▶ _Dataset entries_
theorem startPeriod_states (s : State) : (startPeriod s).manager.state = s.manager.state ∧
    (startPeriod s).manager.openRecord = s.manager.openRecord := by
  unfold startPeriod
  split <;> exact ⟨rfl, rfl⟩

theorem Coherent.loopStart {s : State} (h : Coherent s) (p : PortId) : Coherent (loopStart p s) := by
  unfold Machine.loopStart
  split_ifs with htrip hloop hstart
  iterate 3 exact h.of_same rfl rfl rfl
  have hclosed : s.cycleIsOpen = false := by
    have hs := h.idle.mpr (not_not.mp hloop)
    simp [State.cycleIsOpen, hs]
  obtain ⟨-, hwork⟩ := h.of_not_open hclosed
  have hkeep := keepsControl_startedBlocks p s
  obtain ⟨-, hrecord⟩ := startPeriod_states (((startedBlocks p s).complete p codeLoop
    (loopData s.loop.loop .opened 0)).onManager (fun m => { m with state := .armed }))
  rw [takeStart_eq]
  refine coherent_enterArmed ?_ ?_ ?_
  · simp only [startPeriod_keeps, State.onManager_loop, State.complete_loop, hkeep.loop]
    simp
  · rw [hrecord]
    exact Option.map_eq_none_iff.mp hkeep.closing
  · simp only [startPeriod_keeps, State.onManager_command, State.complete_command, hkeep.working]
    exact hwork

theorem Coherent.resetPart {s : State} (p : PortId) : Coherent (resetPart p s) := by
  obtain ⟨hstate, -⟩ := managerToIdle_states { resetOtherPort p.other s with
    ports := (resetOtherPort p.other s).ports.map Port.clearQueue }
  have hkeep := keepsControl_takeHeldTiming (s := (managerToIdle { resetOtherPort p.other s with
    ports := (resetOtherPort p.other s).ports.map Port.clearQueue }).onManager (fun m => { m with openRecord := none }))
    (by rw [State.onManager_manager, hstate]; simp)
  refine coherent_idle (hkeep.state.trans hstate) rfl ?_ rfl
  exact Option.map_eq_none_iff.mp hkeep.closing

/-! ## Every step keeps the agreement -/

theorem eventClosed_coherent : EventClosed Coherent where
  toOpeningClosed := openingClosed_coherent
  requestTrip c _ h := h.requestTrip c
  closeCycle c _ hs h := h.closeCycle c hs
  closeComputationEnd _ h := h.closeComputationEnd
  loopStart p _ _ h := h.loopStart p
  loopRequest t p _ _ h := h.loopRequest t p
  load p x _ _ h := h.load p x
  loadWordWrite _ h := h.loadWordWrite
  apply p x _ _ h := h.apply p x
  resetPart p _ _ _ := Coherent.resetPart p
  powerOnReset _ _ := coherent_idle rfl rfl rfl rfl

/-- Settles O58: the agreement is an event-closed property. -/
theorem stepKeepsCycleCoherent : Obligations.StepKeepsCycleCoherent := by
  intro s t hstep hidle hcycle
  obtain ⟨hidle', hcycle'⟩ := eventClosed_coherent.step hstep ⟨hidle, hcycle⟩
  exact ⟨hidle', hcycle'⟩

end Sys2Proof.Machine

/-!
SUPPORT. Pending work and the ports that execute it (O59), through the operations that move the control states.
-/
namespace Sys2Proof.Machine

/-! ## The port a pending command belongs to -/

/-- The port whose command of the given kind is pending, if one is. -/
def State.owner (s : State) : ExecutingCommand → Option PortId
  | .loop => s.loop.request.map LoopRequest.port
  | .apply => s.stores.pendingApply.map PendingApply.port
  | .load => s.stores.load.job.map LoadJob.port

▶ _Description of the task_
Copy every line above that holds the word "stores".

▶ _Problem solution_
  | .apply => s.stores.pendingApply.map PendingApply.port
  | .load => s.stores.load.job.map LoadJob.port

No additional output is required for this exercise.